(Try it)
Which lines in the records below contain the word "match"? Copy each of them.

(Records provided)
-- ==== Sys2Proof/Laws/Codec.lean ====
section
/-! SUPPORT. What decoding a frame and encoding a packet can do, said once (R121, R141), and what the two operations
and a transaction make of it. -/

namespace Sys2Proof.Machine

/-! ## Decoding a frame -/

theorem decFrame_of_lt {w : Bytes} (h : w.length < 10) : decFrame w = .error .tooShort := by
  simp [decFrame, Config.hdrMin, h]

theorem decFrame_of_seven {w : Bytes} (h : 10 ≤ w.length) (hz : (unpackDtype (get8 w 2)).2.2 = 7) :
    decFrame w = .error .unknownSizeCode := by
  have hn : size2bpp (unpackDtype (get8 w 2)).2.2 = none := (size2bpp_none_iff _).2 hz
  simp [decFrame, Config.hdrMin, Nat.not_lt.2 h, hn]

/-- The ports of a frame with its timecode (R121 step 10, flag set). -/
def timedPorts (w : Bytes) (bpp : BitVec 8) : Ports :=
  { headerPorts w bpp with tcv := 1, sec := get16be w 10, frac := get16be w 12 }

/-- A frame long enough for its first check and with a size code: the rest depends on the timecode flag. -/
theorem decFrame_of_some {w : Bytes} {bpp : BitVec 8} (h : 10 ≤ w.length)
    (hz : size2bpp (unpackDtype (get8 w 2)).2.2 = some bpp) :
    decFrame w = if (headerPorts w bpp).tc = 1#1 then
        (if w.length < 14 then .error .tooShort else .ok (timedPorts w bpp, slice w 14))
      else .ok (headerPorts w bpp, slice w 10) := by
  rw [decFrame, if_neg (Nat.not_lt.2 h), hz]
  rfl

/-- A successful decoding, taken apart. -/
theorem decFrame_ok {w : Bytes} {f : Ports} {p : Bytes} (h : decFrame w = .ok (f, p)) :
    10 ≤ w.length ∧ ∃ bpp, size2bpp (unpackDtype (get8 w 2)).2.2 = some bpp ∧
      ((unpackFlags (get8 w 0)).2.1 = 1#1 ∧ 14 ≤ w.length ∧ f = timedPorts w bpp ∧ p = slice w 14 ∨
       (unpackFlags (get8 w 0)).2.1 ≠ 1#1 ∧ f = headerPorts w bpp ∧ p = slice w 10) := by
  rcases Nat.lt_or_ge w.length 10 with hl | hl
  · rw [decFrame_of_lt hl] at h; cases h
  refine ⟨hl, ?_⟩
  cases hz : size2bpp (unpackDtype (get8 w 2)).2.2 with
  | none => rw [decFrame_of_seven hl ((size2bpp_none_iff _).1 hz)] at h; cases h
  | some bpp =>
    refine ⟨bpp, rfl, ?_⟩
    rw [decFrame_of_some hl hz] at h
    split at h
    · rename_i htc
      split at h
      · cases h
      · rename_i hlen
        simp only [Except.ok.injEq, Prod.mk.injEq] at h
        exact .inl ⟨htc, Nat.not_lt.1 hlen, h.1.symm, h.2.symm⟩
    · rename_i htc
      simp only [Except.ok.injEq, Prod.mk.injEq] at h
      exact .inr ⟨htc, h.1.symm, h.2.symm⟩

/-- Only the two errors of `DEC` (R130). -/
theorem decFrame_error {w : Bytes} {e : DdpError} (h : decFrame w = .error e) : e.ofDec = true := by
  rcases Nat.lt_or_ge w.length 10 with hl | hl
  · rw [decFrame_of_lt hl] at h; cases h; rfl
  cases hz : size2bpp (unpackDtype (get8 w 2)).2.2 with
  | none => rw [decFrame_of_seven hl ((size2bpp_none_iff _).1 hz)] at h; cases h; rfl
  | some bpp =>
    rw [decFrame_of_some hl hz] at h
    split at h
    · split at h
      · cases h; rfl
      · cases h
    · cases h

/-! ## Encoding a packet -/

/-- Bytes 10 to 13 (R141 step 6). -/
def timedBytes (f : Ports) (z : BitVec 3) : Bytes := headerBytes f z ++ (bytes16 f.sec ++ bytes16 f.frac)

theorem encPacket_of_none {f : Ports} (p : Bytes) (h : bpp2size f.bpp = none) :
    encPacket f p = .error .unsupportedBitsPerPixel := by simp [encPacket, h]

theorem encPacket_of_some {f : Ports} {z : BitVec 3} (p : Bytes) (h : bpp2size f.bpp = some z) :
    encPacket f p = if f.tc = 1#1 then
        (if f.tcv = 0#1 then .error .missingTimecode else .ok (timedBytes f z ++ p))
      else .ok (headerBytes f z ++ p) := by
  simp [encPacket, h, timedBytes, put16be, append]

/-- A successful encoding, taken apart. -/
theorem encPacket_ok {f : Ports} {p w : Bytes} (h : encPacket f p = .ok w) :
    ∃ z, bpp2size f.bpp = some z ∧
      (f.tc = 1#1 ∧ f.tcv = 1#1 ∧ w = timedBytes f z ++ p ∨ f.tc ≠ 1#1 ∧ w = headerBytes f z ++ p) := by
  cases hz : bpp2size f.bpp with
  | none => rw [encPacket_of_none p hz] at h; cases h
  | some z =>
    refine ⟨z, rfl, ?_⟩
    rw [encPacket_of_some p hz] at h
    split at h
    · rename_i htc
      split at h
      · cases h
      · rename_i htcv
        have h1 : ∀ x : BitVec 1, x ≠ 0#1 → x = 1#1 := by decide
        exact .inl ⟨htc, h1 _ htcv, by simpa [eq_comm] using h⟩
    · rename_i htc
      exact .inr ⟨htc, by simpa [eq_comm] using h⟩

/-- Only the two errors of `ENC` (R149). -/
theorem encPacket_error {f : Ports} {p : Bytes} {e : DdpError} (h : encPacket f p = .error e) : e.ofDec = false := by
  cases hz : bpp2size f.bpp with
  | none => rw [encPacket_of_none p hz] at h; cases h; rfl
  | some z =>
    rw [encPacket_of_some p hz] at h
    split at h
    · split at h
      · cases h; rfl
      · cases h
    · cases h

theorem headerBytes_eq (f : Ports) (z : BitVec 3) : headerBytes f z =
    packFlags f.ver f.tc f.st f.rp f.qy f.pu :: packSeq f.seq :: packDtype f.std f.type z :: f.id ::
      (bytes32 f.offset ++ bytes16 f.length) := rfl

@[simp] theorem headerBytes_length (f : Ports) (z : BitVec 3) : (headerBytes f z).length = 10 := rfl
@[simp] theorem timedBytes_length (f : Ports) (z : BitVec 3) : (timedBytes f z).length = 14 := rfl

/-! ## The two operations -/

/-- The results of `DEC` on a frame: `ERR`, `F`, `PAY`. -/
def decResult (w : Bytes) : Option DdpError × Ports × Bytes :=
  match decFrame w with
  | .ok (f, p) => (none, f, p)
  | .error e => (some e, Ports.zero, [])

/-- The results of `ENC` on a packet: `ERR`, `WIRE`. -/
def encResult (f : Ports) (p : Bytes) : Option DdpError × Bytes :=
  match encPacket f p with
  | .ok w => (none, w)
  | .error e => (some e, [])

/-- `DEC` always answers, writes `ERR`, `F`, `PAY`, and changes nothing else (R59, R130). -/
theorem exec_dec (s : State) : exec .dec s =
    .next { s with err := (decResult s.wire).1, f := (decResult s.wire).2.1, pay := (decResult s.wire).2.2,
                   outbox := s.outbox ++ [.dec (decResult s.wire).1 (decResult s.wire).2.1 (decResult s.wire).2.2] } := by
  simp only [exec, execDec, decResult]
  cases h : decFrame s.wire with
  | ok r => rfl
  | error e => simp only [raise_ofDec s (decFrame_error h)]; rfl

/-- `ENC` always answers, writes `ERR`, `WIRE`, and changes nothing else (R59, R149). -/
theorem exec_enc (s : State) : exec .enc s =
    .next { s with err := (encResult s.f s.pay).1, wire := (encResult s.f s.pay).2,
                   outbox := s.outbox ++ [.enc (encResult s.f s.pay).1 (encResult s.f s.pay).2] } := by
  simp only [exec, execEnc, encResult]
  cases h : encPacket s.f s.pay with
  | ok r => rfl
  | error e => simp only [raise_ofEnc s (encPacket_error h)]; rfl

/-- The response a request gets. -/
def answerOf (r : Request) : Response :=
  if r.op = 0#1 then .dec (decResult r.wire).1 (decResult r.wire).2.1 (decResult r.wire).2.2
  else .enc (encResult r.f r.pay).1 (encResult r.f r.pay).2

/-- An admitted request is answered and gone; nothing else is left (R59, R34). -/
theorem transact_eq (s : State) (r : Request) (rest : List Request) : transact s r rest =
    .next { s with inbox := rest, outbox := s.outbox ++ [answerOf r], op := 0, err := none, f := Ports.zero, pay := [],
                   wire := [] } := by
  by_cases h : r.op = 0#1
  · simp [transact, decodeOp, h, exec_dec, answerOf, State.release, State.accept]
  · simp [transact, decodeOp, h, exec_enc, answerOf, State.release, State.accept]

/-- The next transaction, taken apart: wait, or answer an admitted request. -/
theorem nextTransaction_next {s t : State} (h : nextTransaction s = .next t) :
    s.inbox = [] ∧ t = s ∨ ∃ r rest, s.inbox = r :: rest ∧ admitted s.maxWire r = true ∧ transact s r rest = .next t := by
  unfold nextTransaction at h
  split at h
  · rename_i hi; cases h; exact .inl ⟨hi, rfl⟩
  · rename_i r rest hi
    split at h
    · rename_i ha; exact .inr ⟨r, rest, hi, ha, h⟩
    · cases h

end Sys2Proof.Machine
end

(Final answer)
  match decFrame w with
  match encPacket f p with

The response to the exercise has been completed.